--- Assignment ---
Scan each line of the records for the word "payload" and extract the ones that have it.

◇ ◇ ◇ ◇ ◇

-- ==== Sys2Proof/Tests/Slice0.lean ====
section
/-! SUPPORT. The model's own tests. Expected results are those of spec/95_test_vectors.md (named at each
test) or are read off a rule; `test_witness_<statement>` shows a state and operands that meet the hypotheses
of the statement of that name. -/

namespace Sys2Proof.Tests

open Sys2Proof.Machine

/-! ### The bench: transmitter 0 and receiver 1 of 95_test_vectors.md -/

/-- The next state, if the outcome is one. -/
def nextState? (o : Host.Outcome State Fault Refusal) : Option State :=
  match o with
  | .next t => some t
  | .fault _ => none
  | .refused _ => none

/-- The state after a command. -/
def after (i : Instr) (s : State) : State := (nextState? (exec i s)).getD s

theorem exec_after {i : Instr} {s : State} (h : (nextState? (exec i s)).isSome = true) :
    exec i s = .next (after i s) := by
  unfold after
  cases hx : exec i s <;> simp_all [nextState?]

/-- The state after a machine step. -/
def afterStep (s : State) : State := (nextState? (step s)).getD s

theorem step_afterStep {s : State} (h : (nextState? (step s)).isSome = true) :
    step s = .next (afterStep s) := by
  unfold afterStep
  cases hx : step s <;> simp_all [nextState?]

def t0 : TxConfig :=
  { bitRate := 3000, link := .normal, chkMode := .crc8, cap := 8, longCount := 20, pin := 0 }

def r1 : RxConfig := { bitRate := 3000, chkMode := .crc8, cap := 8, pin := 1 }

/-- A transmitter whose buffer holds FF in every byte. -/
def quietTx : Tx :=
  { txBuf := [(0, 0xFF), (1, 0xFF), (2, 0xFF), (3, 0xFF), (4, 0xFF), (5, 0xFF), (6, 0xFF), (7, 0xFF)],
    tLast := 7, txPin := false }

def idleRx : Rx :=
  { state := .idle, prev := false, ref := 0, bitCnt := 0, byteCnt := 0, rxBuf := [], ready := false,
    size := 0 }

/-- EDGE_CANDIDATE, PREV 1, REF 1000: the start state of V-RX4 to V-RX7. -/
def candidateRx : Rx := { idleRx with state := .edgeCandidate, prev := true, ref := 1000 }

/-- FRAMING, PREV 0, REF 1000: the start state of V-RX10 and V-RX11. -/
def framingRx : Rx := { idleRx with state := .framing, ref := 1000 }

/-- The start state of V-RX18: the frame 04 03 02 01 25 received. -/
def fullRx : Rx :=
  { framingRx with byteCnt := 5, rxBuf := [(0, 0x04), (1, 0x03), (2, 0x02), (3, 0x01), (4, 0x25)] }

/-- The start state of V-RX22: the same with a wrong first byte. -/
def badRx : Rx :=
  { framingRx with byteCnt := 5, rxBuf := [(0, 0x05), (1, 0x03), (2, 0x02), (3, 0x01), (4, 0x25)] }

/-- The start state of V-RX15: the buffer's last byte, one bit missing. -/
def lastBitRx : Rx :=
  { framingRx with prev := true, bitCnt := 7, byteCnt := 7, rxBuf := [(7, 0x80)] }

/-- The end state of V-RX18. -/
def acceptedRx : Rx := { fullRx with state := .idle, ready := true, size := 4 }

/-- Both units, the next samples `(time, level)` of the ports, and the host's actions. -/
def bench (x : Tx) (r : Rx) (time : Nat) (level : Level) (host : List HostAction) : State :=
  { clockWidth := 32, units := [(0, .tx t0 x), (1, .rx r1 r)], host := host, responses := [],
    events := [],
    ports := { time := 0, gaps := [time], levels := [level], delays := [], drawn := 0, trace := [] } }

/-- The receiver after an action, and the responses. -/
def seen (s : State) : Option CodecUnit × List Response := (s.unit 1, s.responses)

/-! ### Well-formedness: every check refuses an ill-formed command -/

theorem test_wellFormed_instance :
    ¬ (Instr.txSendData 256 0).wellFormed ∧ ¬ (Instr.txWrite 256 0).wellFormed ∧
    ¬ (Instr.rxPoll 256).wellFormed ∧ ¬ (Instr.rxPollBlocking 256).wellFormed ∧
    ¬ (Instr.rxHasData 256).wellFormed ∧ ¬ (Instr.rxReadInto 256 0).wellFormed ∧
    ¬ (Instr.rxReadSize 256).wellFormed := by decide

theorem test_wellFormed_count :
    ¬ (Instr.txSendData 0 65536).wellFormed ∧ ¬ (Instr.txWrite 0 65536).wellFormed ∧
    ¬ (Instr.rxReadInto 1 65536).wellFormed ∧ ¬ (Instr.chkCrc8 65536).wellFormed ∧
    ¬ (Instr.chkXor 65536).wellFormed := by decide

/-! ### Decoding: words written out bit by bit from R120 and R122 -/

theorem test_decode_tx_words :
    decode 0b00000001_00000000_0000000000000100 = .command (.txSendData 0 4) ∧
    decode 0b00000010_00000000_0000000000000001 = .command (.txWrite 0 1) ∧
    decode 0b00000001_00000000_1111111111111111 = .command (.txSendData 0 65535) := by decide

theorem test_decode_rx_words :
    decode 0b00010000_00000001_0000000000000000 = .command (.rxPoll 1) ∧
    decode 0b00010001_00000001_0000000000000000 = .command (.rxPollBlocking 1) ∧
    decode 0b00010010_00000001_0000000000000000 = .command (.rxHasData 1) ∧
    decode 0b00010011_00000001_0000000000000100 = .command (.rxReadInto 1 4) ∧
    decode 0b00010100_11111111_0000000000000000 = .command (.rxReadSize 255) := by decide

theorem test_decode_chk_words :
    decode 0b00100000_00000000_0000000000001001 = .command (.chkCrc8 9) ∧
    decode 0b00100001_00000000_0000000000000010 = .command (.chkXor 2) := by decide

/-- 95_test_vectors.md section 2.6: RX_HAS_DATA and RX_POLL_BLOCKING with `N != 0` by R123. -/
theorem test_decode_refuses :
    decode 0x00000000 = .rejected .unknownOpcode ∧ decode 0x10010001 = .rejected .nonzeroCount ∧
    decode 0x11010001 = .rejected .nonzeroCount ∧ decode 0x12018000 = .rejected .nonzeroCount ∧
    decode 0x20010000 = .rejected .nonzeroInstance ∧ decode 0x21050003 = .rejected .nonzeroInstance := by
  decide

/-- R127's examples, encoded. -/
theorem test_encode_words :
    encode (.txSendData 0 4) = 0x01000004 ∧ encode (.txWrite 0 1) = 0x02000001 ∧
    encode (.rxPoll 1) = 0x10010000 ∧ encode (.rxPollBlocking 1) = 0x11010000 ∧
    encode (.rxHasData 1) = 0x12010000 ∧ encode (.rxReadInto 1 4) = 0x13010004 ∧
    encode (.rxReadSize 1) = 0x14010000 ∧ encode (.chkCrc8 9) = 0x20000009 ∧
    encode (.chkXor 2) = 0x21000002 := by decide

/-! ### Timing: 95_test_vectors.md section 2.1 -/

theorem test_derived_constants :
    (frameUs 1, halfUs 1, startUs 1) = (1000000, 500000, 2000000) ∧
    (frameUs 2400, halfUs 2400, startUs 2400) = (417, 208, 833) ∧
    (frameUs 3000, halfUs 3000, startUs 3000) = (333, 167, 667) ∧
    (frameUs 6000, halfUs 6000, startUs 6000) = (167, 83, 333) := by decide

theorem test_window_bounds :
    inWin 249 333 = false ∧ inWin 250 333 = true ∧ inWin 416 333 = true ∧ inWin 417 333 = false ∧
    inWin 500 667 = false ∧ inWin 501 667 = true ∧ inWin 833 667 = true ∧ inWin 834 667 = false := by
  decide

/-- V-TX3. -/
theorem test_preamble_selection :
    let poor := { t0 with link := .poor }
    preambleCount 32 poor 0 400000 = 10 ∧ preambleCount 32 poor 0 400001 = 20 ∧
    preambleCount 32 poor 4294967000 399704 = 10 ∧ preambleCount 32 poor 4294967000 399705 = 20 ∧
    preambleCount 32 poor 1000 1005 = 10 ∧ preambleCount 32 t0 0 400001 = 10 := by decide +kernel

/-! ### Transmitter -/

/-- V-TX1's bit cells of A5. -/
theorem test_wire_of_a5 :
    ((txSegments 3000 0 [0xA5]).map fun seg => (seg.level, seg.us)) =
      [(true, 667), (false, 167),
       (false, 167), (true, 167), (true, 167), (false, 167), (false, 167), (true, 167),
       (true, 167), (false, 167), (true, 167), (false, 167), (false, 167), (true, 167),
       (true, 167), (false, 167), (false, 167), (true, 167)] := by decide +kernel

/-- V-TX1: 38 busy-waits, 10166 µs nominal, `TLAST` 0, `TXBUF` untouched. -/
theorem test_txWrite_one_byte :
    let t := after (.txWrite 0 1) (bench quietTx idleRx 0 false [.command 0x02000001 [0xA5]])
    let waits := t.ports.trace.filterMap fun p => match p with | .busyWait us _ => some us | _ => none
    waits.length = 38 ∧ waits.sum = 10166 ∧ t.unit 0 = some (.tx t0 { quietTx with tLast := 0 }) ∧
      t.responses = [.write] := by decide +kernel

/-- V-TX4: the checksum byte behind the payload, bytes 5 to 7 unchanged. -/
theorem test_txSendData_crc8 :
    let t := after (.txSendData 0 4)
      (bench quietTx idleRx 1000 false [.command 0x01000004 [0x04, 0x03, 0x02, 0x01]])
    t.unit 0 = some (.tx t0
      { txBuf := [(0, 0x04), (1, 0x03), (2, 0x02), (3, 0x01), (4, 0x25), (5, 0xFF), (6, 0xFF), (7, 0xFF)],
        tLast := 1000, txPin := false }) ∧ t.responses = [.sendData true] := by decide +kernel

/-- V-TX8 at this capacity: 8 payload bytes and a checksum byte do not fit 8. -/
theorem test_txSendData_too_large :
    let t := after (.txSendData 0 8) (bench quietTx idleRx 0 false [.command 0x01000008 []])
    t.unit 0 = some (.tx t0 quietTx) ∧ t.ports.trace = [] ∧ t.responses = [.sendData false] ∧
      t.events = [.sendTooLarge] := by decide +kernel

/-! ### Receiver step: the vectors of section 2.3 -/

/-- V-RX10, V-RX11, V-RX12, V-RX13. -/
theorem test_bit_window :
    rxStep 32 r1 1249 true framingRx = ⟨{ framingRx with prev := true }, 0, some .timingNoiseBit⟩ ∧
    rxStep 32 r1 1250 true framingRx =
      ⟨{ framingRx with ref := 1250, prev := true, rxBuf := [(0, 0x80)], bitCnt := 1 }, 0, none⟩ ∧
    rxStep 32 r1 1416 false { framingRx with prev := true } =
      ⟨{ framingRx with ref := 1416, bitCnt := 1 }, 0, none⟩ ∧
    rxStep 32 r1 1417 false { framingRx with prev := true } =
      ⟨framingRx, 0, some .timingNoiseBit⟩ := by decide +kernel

◇ ◇ ◇ ◇ ◇

--- Output of the task ---
/-- V-TX4: the checksum byte behind the payload, bytes 5 to 7 unchanged. -/
/-- V-TX8 at this capacity: 8 payload bytes and a checksum byte do not fit 8. -/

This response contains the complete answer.